Inaugural symposium to mark second Nancy Randolph Davis Day
Wednesday, January 31, 2007
The 2007 “Nancy Randolph Davis Day at OSU” will include another tribute to the civil rights pioneer and longtime Oklahoma City educator with the debut of the Nancy Randolph Davis Symposium on Higher Education.
The public event will be held Feb. 1 at 2 p.m. in Click Alumni Hall of the ConocoPhillips OSU Alumni Center.
Themed “The Black Experience at OSU: Our Past, Present and Future,” the inaugural
symposium named for OSU’s first Black student will feature a panel discussion led
by four pioneering Black faculty members. Estella Atekwana, Tammy Henderson, Jason
Kirksey and Earl Mitchell will comprise the panel, and OSU Vice President for Institutional
Diversity Cornell Thomas will serve as moderator.
Atekwana, Clyde Wheeler Sun Chair and professor of geology, in 2006, became the first
Black woman to hold an endowed professorship at OSU, and Kirksey, Hannah Atkins Chair
and associate professor of political science and government information, in 2000,
became the first Black man. Henderson, associate professor of human development and
family sciences, in 2006 was the first black woman hired to direct OSU’s Gerontology
Institute.

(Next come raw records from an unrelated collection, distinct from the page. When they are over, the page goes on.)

-- ==== Sys2Proof/Machine/CrewOps.lean ====
section
/-! DEFINITION. Crew-level instructions, opcodes 0x20 to 0x27 (R303 to R307). -/

namespace Sys2Proof.Machine

/-- Operand A as lane j holds it, for the writing lane L (R303): 0 at or above the width. -/
def fromLane (x : Ctx) (L j : Nat) : Word :=
  if x.ca.width ≤ j then 0
  else
    match x.f.a with
    | .v r => vVal x.ca (tyBits x.y) r.toNat j
    | .ind r i => vVal x.ca (tyBits x.y) (effReg x.ca r i L) j
    | _ => 0

/-- Write lanes of D from lanes of A. -/
def permute (x : Ctx) (src : Nat → Nat) (c : Crew) : Crew :=
  putRes x (tyBits x.y) false (bitTagA x (tyBits x.y)) (fun L => fromLane x L (src L)) c

/-- A's truth value in a lane, for `vote`. -/
def truthA (x : Ctx) (L : Nat) : Bool := opA x 0 L != 0

/-- The release test of `msync` at every address where lanes wait (R313): when all live lanes of the register's value wait there, they go on. -/
def syncTest (c : Crew) : Crew :=
  let c := c.syncs.foldl (fun c s =>
    let M := c.live &&& mGet c s.2.1
    let ready := (lanesOf M).all (fun L => inM c.waiting L && pcOf c L == s.1)
    if M ≠ 0 ∧ ready then { setPcs c M (s.1 + w64 s.2.2) with waiting := c.waiting &&& ~~~ M } else c) c
  { c with syncs := c.syncs.filter (fun s => (lanesOf c.waiting).any (fun L => pcOf c L == s.1)) }

/-- `vote` (R304). -/
def voteBody (x : Ctx) (c : Crew) : Crew :=
  let on := x.lanes.filter (truthA x)
  let r := match modeOf x.f with
    | 1 => on.length == x.lanes.length
    | 2 => !on.isEmpty
    | _ => on.isEmpty || on.length == x.lanes.length
  if modeOf x.f = 0 then syncTest (putLane x 64 false tRAW x.f.d x.low (maskOf on) c)
  else
    match x.f.d with
    | .s _ => putLane x 64 false tN32 x.f.d x.low (w64 (b2n r)) c
    | _ => putPred x (fun _ => r) c

/-- `elect` (R304). -/
def electBody (x : Ctx) (c : Crew) : Crew :=
  match x.f.d with
  | .s _ => putLane x 32 false tN32 x.f.d x.low (w64 x.low) c
  | _ => putPred x (fun L => L == x.low) c

/-- Identity of a scan (R305). -/
def scanId (y op : Nat) : Word :=
  match op with
  | 1 => if y = 3 then 0x7F800000 else if y = 1 then 0x7FFFFFFF else if y = 2 then 0xFFFFFFFF else if y = 4 then 0x7FFFFFFFFFFFFFFF else 0xFFFFFFFFFFFFFFFF
  | 2 => if y = 3 then 0xFF800000 else if y = 1 then 0x80000000 else if y = 4 then 0x8000000000000000 else 0
  | 3 => if tyBits y = 64 then 0xFFFFFFFFFFFFFFFF else 0xFFFFFFFF
  | _ => 0

/-- One combination of a scan, with the flags it sets. -/
def scanOp (y op : Nat) (a b : Word) : Word × BitVec 5 :=
  if y = 3 then
    match op with
    | 0 => let r := roundEx f32 0 0 (addEx 0 (decF f32 a.toNat) (decF f32 b.toNat)); (w64 r.1, r.2)
    | 1 => let r := minMaxF f32 false a.toNat b.toNat; (w64 r.1, r.2)
    | _ => let r := minMaxF f32 true a.toNat b.toNat; (w64 r.1, r.2)
  else
    let cut (i : Int) : Word := if tyBits y = 64 then ofI i else zx (BitVec.ofInt 32 i)
    let p := iVal y a
    let q := iVal y b
    ((match op with
      | 0 => cut (p + q)
      | 1 => cut (if p ≤ q then p else q)
      | 2 => cut (if p ≤ q then q else p)
      | 3 => a &&& b
      | 4 => a ||| b
      | _ => a ^^^ b), 0)

/-- The results of a scan by lane, and its flags (R305). -/
def scanAll (y op : Nat) (excl : Bool) : List (Nat × Word) → Word → List (Nat × Word) × BitVec 5
  | [], _ => ([], 0)
  | (L, a) :: t, acc =>
    let (r, fl) := scanOp y op acc a
    let (rest, fr) := scanAll y op excl t r
    ((L, if excl then acc else r) :: rest, fl ||| fr)

def gscanBody (x : Ctx) (c : Crew) : Crew :=
  let m := modeOf x.f
  let (rs, fl) := scanAll x.y (m % 8) (decide (8 ≤ m)) (x.lanes.map (fun L => (L, opA x x.y L))) (scanId x.y (m % 8))
  orFlags (putRes x (tyBits x.y) false (if x.y = 3 then tF32 else intTag x.y) (fun L => (smFind rs L).getD 0) c) fl

/-- The lane that `shfl` reads (R306). -/
def shflLane (w mode n L : Nat) : Nat :=
  let j : Int := match mode with
    | 0 => (L : Int) - n
    | 1 => L + n
    | 2 => (L ^^^ n : Nat)
    | _ => ((L + n) % w : Nat)
  if 0 ≤ j ∧ j < w then j.toNat else L

/-- Write the lanes of a list, each from its source lane; lanes of E that are not written give an INVALID destination A's tag (R307). [DEDUCED, assumption log 14] -/
def moveLanes (x : Ctx) (l : List (Nat × Nat)) (c : Crew) : Crew :=
  let w := tyBits x.y
  let t := bitTagA x w
  let c := l.foldl (fun c e => putLane x w false t x.f.d e.1 (fromLane x e.1 e.2) c) c
  let fix (c : Crew) (r : Nat) : Crew := if vTag c r = tINV then vSetTag c r t else c
  x.lanes.foldl (fun c L =>
    let r := match x.f.d with | .v r => r.toNat | .ind r i => effReg x.cd r i L | _ => 0
    if w = 64 then fix (fix c r) (r + 1) else fix c r) c

/-- `vote`. -/
def execVote (f : Fields) (s : State) : Host.Outcome State Fault Refusal := runInstr 0x20 (onCrew voteBody) f s
/-- `elect`. -/
def execElect (f : Fields) (s : State) : Host.Outcome State Fault Refusal := runInstr 0x21 (onCrew electBody) f s
/-- `bcast`: every lane of E receives A from lane B (R304). -/
def execBcast (f : Fields) (s : State) : Host.Outcome State Fault Refusal :=
  runInstr 0x22 (onCrew (fun x c => permute x (fun _ => (opB x 2 x.low).toNat % 64) c)) f s
/-- `gscan` (R305). -/
def execGscan (f : Fields) (s : State) : Host.Outcome State Fault Refusal := runInstr 0x23 (onCrew gscanBody) f s
/-- `perm`: D[L] := A[B[L] mod 64] (R306). -/
def execPerm (f : Fields) (s : State) : Host.Outcome State Fault Refusal :=
  runInstr 0x24 (onCrew (fun x c => permute x (fun L => (opB x 2 L).toNat % 64) c)) f s
/-- `shfl` (R306). -/
def execShfl (f : Fields) (s : State) : Host.Outcome State Fault Refusal :=
  runInstr 0x25 (onCrew (fun x c => permute x (shflLane c.width (modeOf x.f) ((opB x 2 x.low).toNat % 64)) c)) f s
/-- `compact` (R307). -/
def execCompact (f : Fields) (s : State) : Host.Outcome State Fault Refusal :=
  runInstr 0x26 (onCrew (fun x c => moveLanes x (x.lanes.zip (x.lanes.filter (fun L => opB x 0 L == 1))) c)) f s
/-- `expand` (R307). -/
def execExpand (f : Fields) (s : State) : Host.Outcome State Fault Refusal :=
  runInstr 0x27 (onCrew (fun x c => moveLanes x ((x.lanes.filter (fun L => opB x 0 L == 1)).zip x.lanes) c)) f s

end Sys2Proof.Machine
end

In 1967, Mitchell, interim head and biochemistry and molecular biology
professor, became OSU’s first Black faculty member.
“Like Mrs. Davis, the panelists all represent a ‘first’ at OSU,” Thomas said. “Each
will share their respective experiences becoming the first black woman or man in the
university’s history to serve in their respective positions.”
“The panelists’ tenures at OSU range from 40 years to 9 months, so we expect to have
an insightful and revealing discussion on the OSU experience for faculty, staff and
students, not only in terms of history, but also today and in the future,” Thomas
said. “With the audience’s participation, we hope to have a constructive forum and
talk about some of the issues confronting and opportunities for minority achievement
at OSU.”
The result of an effort led by the OSU Student Government Association, Feb. 1, was
established as Nancy Randolph Davis Day at OSU as an annual start to Black History
Month. A Sapulpa, Oklahoma, native, Davis broke OSU’s color barrier by becoming the
first African American admitted to Oklahoma A&M College in 1949.
Davis graduated from Langston University in 1948 and taught one year at Dunjee High
School in Choctaw before pursuing a master’s degree in home economics at Oklahoma
A&M. Integration was still illegal, with state law imposing fines on university administrators
who admitted black students, instructors who taught mixed classes and even the students
who attended mixed classes.
“In 1949, OSU made a monumental decision that resounds loudly in the annals of history,”
Davis said. “Without the Supreme Court forcing them, OSU admitted this ambitious young
black woman, granddaughter of a slave, daughter of sixth- and eighth-grade graduates,
and a Sapulpa native into these halls of education.”
Davis’ honors include being appointed the first lay member of the State Board of Nursing
and, in 1999 receiving the Oklahoma Legislature’s Award for Educational Contributions
to the state. She is a 1999 recipient of the OSU Alumni Association’s Distinguished
Alumni Award, and, in addition to a residence hall, three scholarships presented to
OSU students each year bear her name.
The symposium, presented by the OSU Black Faculty and Staff Association, is the university’s
newest initiative to honor Davis’ legacy.
“We hope to make the symposium a part of every Nancy Randolph Davis Day at OSU,” Thomas
said. “Its establishment as an annual event is an opportunity for the university to
present programs and host speakers on education topics at the start of our Black History
Month observances for years to come.
“An annual symposium on education in her name certainly befits the lasting impact
she has made on the education of all people at OSU and in the state of Oklahoma.”